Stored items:

/-- Sends an acknowledgement back along the path of a fragment (R454): through SP0, with no retransmission. -/
def State.sendAck (s : State) (m : InMsg) (status : Status) (result : Nat := 0) (bitmap : List Byte := []) : State :=
  if !s.gnozSends then s
  else match s.route m.hdr.route with
    | none => s
    | some r =>
      if r.flag 2 && !s.sealedOk then s
      else
        let port := r.pathPort.getD m.path 0
        let (id, s) := s.mintId
        let ece := m.ce || s.backpressure 1 0 (homePool m.payload.length)
        let flags := 4 * bitOf ece + 8 * bitOf (!bitmap.isEmpty) + 16 * bitOf (r.flag 2)
        let h : GnozHdr := {
          kind := 0xC, device := r.device, route := r.index, dstQueue := m.hdr.srcQueue, srcQueue := m.hdr.dstQueue,
          msgId := id, length := bitmap.length, remoteAddr := m.sendTime + result % 2 ^ 32 * 2 ^ 32,
          immediate := m.hdr.msgId + status.toNat * 2 ^ 48 }
        let head := gnozHeader s.deviceId r h flags { attempt := 0, path := m.path, shift := 13, time := s.gnozTime }
        s.enqueueSp0 port {
          wire := s.wireBytes r port bitmap.length, gnoz := true, send := .gnozPacket port m.path head (s.sealPacket r head bitmap) }

/-- A Gnoz queue's state. -/
def State.gq (s : State) (q : Nat) : GnozQueue := (s.gnoz.queues.find? (fun x => x.q == q)).getD { q := q }

def State.setGq (s : State) (x : GnozQueue) : State :=
  let rest := s.gnoz.queues.filter (fun y => y.q != x.q)
  { s with gnoz := { s.gnoz with queues := rest ++ [x] } }

/-- The registers of Gnoz queue q (R489). -/
def gnzQ (q word : Nat) : Nat := gnzBase + 0x10000 + q * 0x40 + word

/-- Queue q is in use (R489). -/
def State.gqEnabled (s : State) (q : Nat) : Bool := decide (q < 4096) && s.regFld (gnzQ q 0) 6 1 == 1

def State.gqEntries (s : State) (q : Nat) : Nat := 2 ^ s.regFld (gnzQ q 0) 0 5

/-- A 64-bit value in two registers. -/
def State.reg64 (s : State) (off : Nat) : Nat := (s.reg off).toNat + (s.reg (off + 4)).toNat * 2 ^ 32

/-- Reads the memory a queue's rings and buffers lie in: its run's space, host memory, or bulk memory (R467, R489). -/
def State.gqRead (s : State) (q addr n : Nat) : List Byte :=
  match (s.gq q).run with
  | some slot => match s.runAt slot with
    | some r => s.vRead r addr n
    | none => List.replicate n 0
  | none =>
    if s.regFld (gnzQ q 0) 5 1 = 1 then memRead s.hostMem (hostKey (s.regFld (gnzQ q 0) 8 6) addr) n
    else s.bulkRead addr n

/-- Writes that memory. -/
def State.gqWrite (s : State) (q addr : Nat) (b : List Byte) : State :=
  match (s.gq q).run with
  | some slot => (s.fillRange slot addr b.length true (b.length / 65536 + 2)).vWrite slot addr b
  | none =>
    if s.regFld (gnzQ q 0) 5 1 = 1 then
      let fn := s.regFld (gnzQ q 0) 8 6
      { s with hostMem := memWrite s.hostMem (hostKey fn addr) b }.emit (.hostWrite fn addr b)
    else { s with bulkMem := memWrite s.bulkMem addr b }

/-- Writes a completion to a queue's completion ring (R467, R469): phase rule of R415, the count rises by one. -/
def State.gqComplete (s : State) (q idx op : Nat) (status : Status) (detail : Nat := 0) (immediate : Nat := 0)
    (length : Nat := 0) (source : Nat := 0) : State :=
  let g := s.gq q
  let n := s.gqEntries q
  let phase := if g.count / n % 2 = 0 then 1 else 0
  let (ev, s) := s.issueSeq
  let e := leBytes 2 status.toNat ++ leBytes 2 detail ++ leBytes 2 idx ++ leBytes 1 op ++ leBytes 1 phase ++
    leBytes 8 immediate ++ leBytes 4 length ++ leBytes 4 source ++ leBytes 8 ev
  let s := s.gqWrite q (s.reg64 (gnzQ q 0x10) + 32 * (g.count % n)) e
  s.setGq { g with count := (g.count + 1) % 2 ^ 32, lastStatus := status.toNat }

/-- The key-table entry an RKEY names. -/
def State.keyAt (s : State) (rkey : Nat) : Option GnozKey :=
  s.gnoz.keys.find? (fun k => k.index == rkey / 65536 && k.valid)

/-- The checks of R464, in order. REMOTE_ADDR counts from the key's base. WRITE and READ allow every kind of key. -/
def State.keyCheck (s : State) (write : Bool) (rkey addr len : Nat) : Status :=
  match s.keyAt rkey with
  | none => 0x0C03
  | some k =>
    if k.gen ≠ rkey % 256 then 0x0C04
    else if addr + len > k.length || !(if write then k.write else k.read) then 0x0C05
    else 0

/-- Stores bytes in a key's range (R460). A namespace range is written as ingest (R476) and stores nothing here. -/
def State.keyStore (s : State) (rkey addr : Nat) (b : List Byte) : State :=
  match s.keyAt rkey with
  | none => s
  | some k =>
    match k.kind with
    | .bulk => { s with bulkMem := memWrite s.bulkMem (k.base + addr) b }
    | .run slot => (s.fillRange slot (k.base + addr) b.length true (b.length / 65536 + 2)).vWrite slot (k.base + addr) b
    | .nsRange _ => s
    | .member _ => s

/-- Reads bytes of a key's range. -/
def State.keyRead (s : State) (rkey addr n : Nat) : List Byte :=
  match s.keyAt rkey with
  | none => []
  | some k =>
    match k.kind with
    | .bulk => s.bulkRead (k.base + addr) n
    | .run slot => match s.runAt slot with
      | some r => s.vRead r (k.base + addr) n
      | none => []
    | .nsRange ns => s.nsBytes ns (k.base * 4096 + addr) n
    | .member ns => s.memberBytes ns addr n

/-- A duplicate-table entry gets its result (R456). -/
def State.dupResult (s : State) (device msgId : Nat) (st : Status) (result : Nat) : State :=
  { s with gnoz := { s.gnoz with dups := s.gnoz.dups.map (fun d =>
      if d.device == device && d.msgId == msgId then { d with result := some (st, result) } else d) } }

/-- Ends the application of a message: its result enters its duplicate entry, it is counted when it was applied, and
its acknowledgement is sent (R454, R456). -/
def State.ackApplied (s : State) (m : InMsg) (st : Status) (result : Nat := 0) : State :=
  let s := s.dupResult m.hdr.device m.hdr.msgId st result
  let s := if st = 0 then s.gnzBump 1 else if st = 0x0C04 then s.gnzBump 5 else s
  s.sendAck m st result

/-- A WRITE ends (R470): when it has been applied and is sealed, its notification goes to the key's notify queue; then its
acknowledgement is sent. -/
def State.writeEnd (s : State) (m : InMsg) (st : Status) : State :=
  let s := { s with gnoz := { s.gnoz with inbox := s.gnoz.inbox.erase m } }
  let s := if st = 0 ∧ m.hdr.flags.testBit 0 then
      match s.keyAt m.hdr.rkey with
      | some k => if s.gqEnabled k.notify then
          s.gqComplete k.notify 0xFFFF 0x81 0 0 m.hdr.immediate m.hdr.length m.hdr.device else s
      | none => s
    else s
  s.ackApplied m st

/-- The received message (device, ID) of a kind that waits to be applied. -/
def State.inMsg (s : State) (device msgId kind : Nat) : Option InMsg :=
  s.gnoz.inbox.find? (fun m => m.hdr.device == device && m.hdr.msgId == msgId && m.hdr.kind == kind)

/-- The message leaves the inbox. -/
def State.dropIn (s : State) (m : InMsg) : State := { s with gnoz := { s.gnoz with inbox := s.gnoz.inbox.erase m } }

end Sys2Proof.Machine
end

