-- ==== Sys2Proof/Machine/Tiles.lean ====
section
/-! DEFINITION. The commands of tile operations and of the gather engines (R300-R324, R397). An operation reads and
writes the run's address space; what it meets there is R360's. -/

namespace Sys2Proof.Machine

/-- One range an operation accesses: write, address, bytes. -/
abbrev Span := Bool × Nat × Nat

/-- The first access that is not in order. -/
def Run.firstBad (r : Run) : List Span → Access
  | [] => .ok
  | (w, va, n) :: rest => (r.check w va n).then (r.firstBad rest)

/-- Is the suspended operation a DMA descriptor? -/
def Susp.isDma (x : Susp) : Bool := match x.op with | .dma _ _ _ _ => true | _ => false

/-- Whether a source has a suspended operation. -/
def Run.suspended (r : Run) (source : Nat) : Bool := r.susp.any (fun x => x.source == source)

/-- An operand fault (R290): it ends the run with 0x090D. -/
def State.operandFault (s : State) (slot detail source : Nat) : State :=
  s.endRun slot 0x090D detail (if source < 0x8000 then source else 0xFFFF)

/-- A fill fault (R356): the operation suspends and its page's fill starts. -/
def State.suspendFill (s : State) (slot source : Nat) (op : TileOp) (page : Nat) : State :=
  let s := s.updRun slot (fun r => { r with
    susp := r.susp ++ [{ source := source, op := op, page := some page, vaddr := page }],
    filling := if r.filling.contains page then r.filling else r.filling ++ [page] })
  match s.runAt slot with
  | some r => if source < 0x8000 then s.tileEvent r source 0xE 1 else s
  | none => s

/-- The accesses of an operation mark their pages (R353). -/
def State.touchSpans (s : State) (slot : Nat) (spans : List Span) : State :=
  s.updRun slot (fun r => spans.foldl (fun r x => r.touchRange x.1 x.2.1 x.2.2 s.now) r)

/-- An operation runs when its accesses are in order (R360): otherwise it ends the run, suspends, or holds the run. -/
def State.access (s : State) (r : Run) (source : Nat) (op : TileOp) (spans : List Span) (go : State) : State :=
  match r.firstBad spans with
  | .ok => go.touchSpans r.slot spans
  | .fault st va => s.endRun r.slot st 0 (if source < 0x8000 then source else 0xFFFF) va
  | .fill p => s.suspendFill r.slot source op p
  | .hostFail va => s.holdRun r.slot 0x0A09 { source := source, op := op, vaddr := va }

/-- The run, RUNNING, when this tile of it is free to issue an operation; none while the mesh clock is stopped (R618). -/
def State.tileReady (s : State) (slot tile : Nat) : Option Run :=
  match s.runAt slot with
  | some r =>
    if r.state = RunState.running ∧ (r.physTile tile).isSome ∧ !r.suspended tile ∧ !s.clockDown 48 then some r else none
  | none => none

/-- The rounding an operation names, with the run's seed (R299). -/
def Run.rounding (r : Run) : RoundSel → Rounding
  | .rne => .rne
  | .sr op => .sr r.seed op

/-- Formats that take part in arithmetic; BYTES do not (R291). -/
def arith (code : Nat) : Option ElemKind :=
  match elemKind code with
  | some .bytes => none
  | k => k

/-- An innermost dimension that an MX format allows (R290). -/
def mxDimOk (k : ElemKind) (inner : Nat) : Bool := !k.isMx || inner % 32 == 0

/-- The tensor of n elements at an address. -/
def State.tensorAt (s : State) (r : Run) (k : ElemKind) (va n : Nat) : Tensor := readTensor k (s.vRead r va (tensorBytes k n)) n

/-- The accumulator set of the MAC array takes the finished output tile (R304). -/
def State.drainTile (s : State) (r : Run) (tile : Nat) (acc : List Nat) : State :=
  match r.physTile tile with
  | none => s
  | some p =>
    let t := s.tile p
    s.setTile p (if t.accNext1 then { t with acc1 := acc, accNext1 := false }
      else { t with acc0 := acc, accNext1 := true })

/-- Chunk steps performed and skipped (R310). -/
def chunkSkips (rowsA : List MatRow) (rowsB : List MatRow) (chunks : Nat) : Nat :=
  ((List.range chunks).filter (fun q =>
    rowsA.all (fun a => (a.chunk q).all Num.isZero && (a.scaleAt q).isSome) &&
    rowsB.all (fun b => (b.chunk q).all (fun v => !v.isNan && !v.isInf) && (b.scaleAt q).isSome))).length

/-- The vector unit writes an output tensor; an instruction and its NaN results are counted (R389). -/
def State.putTensor (s : State) (r : Run) (tile : Nat) (k : ElemKind) (rnd : Rounding) (sat : Bool) (base va : Nat)
    (vs : List Num) : State :=
  let b := writeTensor k rnd sat base vs
  let nan := ((readTensor k b vs.length).vals.filter Num.isNan).length
  ((s.tileEvent r tile 5 1).tileEvent r tile 0x10 nan).vWrite r.slot va b

/-- The output elements of one dense output tile, row-major, as values, with their logical indices. -/
def matValues (o : MatrixOp) (ka kb : ElemKind) (ta tb : Tensor) (cin : List Num) : List Num :=
  let chunks := (o.k + 31) / 32
  let rowsA := (List.range o.m).map (fun i => matRow ka ta o.k i)
  let rowsB := (List.range o.n).map (fun j => matRow kb tb o.k j)
  (List.range (o.m * o.n)).map (fun x =>
    let a := rowsA.getD (x / o.n) ⟨[], []⟩
    let b := rowsB.getD (x % o.n) ⟨[], []⟩
    let c := cin.getD x Num.zero
    if o.fmtA = 2 then .ofInt (matElementS8 (rneInt c) a.elems b.elems) else matElement (o.fmtA == 0x25) c a b chunks)

/-- Converts output values that carry their own logical index (R296, R297, R299). -/
def matCodes (o : MatrixOp) (k : ElemKind) (rnd : Rounding) (vs : List Num) : List Byte :=
  packCodes k.bits ((List.range vs.length).map (fun x =>
    k.convert (rnd.at (o.idxBase + x / o.n * o.idxStride + x % o.n)) o.sat (vs.getD x Num.zero)))

/-- The addend C_in, read into FP32; an S8 operation takes it as integers (R300, R303). -/
def State.matCin (s : State) (r : Run) (o : MatrixOp) : List Num :=
  match o.c with
  | none => []
  | some (va, f) => match arith f with
    | some k => ((s.tensorAt r k va (o.m * o.n)).vals).map (if o.fmtA = 2 then id else rne32)
    | none => []

/-- The range C_in is read from. -/
def matCinSpan (o : MatrixOp) : List Span :=
  match o.c with
  | none => []
  | some (va, f) => match arith f with
    | some k => [(false, va, tensorBytes k (o.m * o.n))]
    | none => []

/-- The ranges a dense operation accesses (R300). -/
def matSpans (o : MatrixOp) (ka kb ko : ElemKind) : List Span :=
  [(false, o.a, tensorBytes ka (o.m * o.k)), (false, o.b, tensorBytes kb (o.n * o.k))] ++ matCinSpan o ++
    [(true, o.out, elemBytes ko (o.m * o.n))]

/-- The bytes of a sparse B: half of every row, with the scales of its blocks (R308, R309). -/
def sparseBytes (kb : ElemKind) (n k : Nat) : Nat :=
  if kb.isMx then scaleOffset kb (n * (k / 2)) + n * (k / 32) else elemBytes kb (n * (k / 2))

/-- The ranges a sparse operation accesses: its metadata is read with B (R308). -/
def sparseSpans (o : MatrixOp) (metaAt : Nat) (ka kb ko : ElemKind) : List Span :=
  [(false, o.a, tensorBytes ka (o.m * o.k)), (false, o.b, sparseBytes kb o.n o.k), (false, metaAt, (o.n * (o.k / 4) + 1) / 2)] ++
    matCinSpan o ++ [(true, o.out, elemBytes ko (o.m * o.n))]

/-- C_in has an arithmetic format, and one with MX blocks its whole blocks (R290). -/
def matCinFault (o : MatrixOp) : Option Nat :=
  match o.c with
  | none => none
  | some (_, f) => match arith f with
    | none => some 3
    | some k => if mxDimOk k o.n then none else some 4

/-- What every matrix operation checks first: shape, formats and MX dimensions (R290, R300). -/
def matFault (o : MatrixOp) : Option Nat :=
  match arith o.fmtA, arith o.fmtB, arith o.fmtOut with
  | some ka, some kb, some ko =>
    if !matrixPair o.fmtA o.fmtB || ko.isMx then some 3
    else if !mxDimOk ka o.k || !mxDimOk kb o.k then some 4
    else matCinFault o
  | _, _, _ => some 3

/-- A shape of one output tile (R286). -/
def matShape (o : MatrixOp) : Bool := decide (1 ≤ o.m ∧ o.m ≤ 64 ∧ 1 ≤ o.n ∧ o.n ≤ 64)

/-- Ends a matrix operation: drains the accumulators, counts chunk steps, stores the output. -/
def State.matStore (s : State) (r : Run) (tile : Nat) (o : MatrixOp) (ko : ElemKind) (vs : List Num) (done skipped : Nat) :
    State :=
  let s := s.drainTile r tile (vs.map f32)
  let s := (s.tileEvent r tile 2 done).tileEvent r tile 3 skipped
  s.vWrite r.slot o.out (matCodes o ko (r.rounding o.rnd) vs)

/-- A dense matrix operation on one output tile (R300-R303). -/
def State.matrixDense (s : State) (r : Run) (tile : Nat) (o : MatrixOp) : State :=
  match matFault o, elemKind o.fmtA, elemKind o.fmtB, elemKind o.fmtOut with
  | none, some ka, some kb, some ko =>
    let ta := s.tensorAt r ka o.a (o.m * o.k)
    let tb := s.tensorAt r kb o.b (o.n * o.k)
    let chunks := (o.k + 31) / 32
    let skipped := chunkSkips ((List.range o.m).map (matRow ka ta o.k)) ((List.range o.n).map (matRow kb tb o.k)) chunks
    s.access r tile (.matrix o) (matSpans o ka kb ko)
      (s.matStore r tile o ko (matValues o ka kb ta tb (s.matCin r o)) (chunks - skipped) skipped)
  | some d, _, _, _ => s.operandFault r.slot d tile
  | _, _, _, _ => s.operandFault r.slot 3 tile

/-- A sparse row of B: its dense places, left-out positions marked, with its scales. -/
def sparseRowOf (kb : ElemKind) (b : List Byte) (md : List Byte) (n k j : Nat) :
    Option (List (Option Num) × List (Option Int)) :=
  let half := k / 2
  let es := (List.range half).map (fun i => kb.value (elemCode kb b (j * half + i)))
  let off := scaleOffset kb (n * half)
  let scales := if kb.isMx then (List.range (k / 32)).map (fun q => mxScale (leField b (off + j * (k / 32) + q) 1)) else []
  match sparseRow ((List.range (k / 4)).map (fun g => nibbleAt md (j * (k / 4) + g))) es with
  | some l => some (l, scales)
  | none => none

**What needs to be done**
Please output an exact copy of the lines above, from the opening line of the data down to the line that contains "let (id, s) := s.mintId".

**Task answer**
/-- Sends an acknowledgement back along the path of a fragment (R454): through SP0, with no retransmission. -/
def State.sendAck (s : State) (m : InMsg) (status : Status) (result : Nat := 0) (bitmap : List Byte := []) : State :=
  if !s.gnozSends then s
  else match s.route m.hdr.route with
    | none => s
    | some r =>
      if r.flag 2 && !s.sealedOk then s
      else
        let port := r.pathPort.getD m.path 0
        let (id, s) := s.mintId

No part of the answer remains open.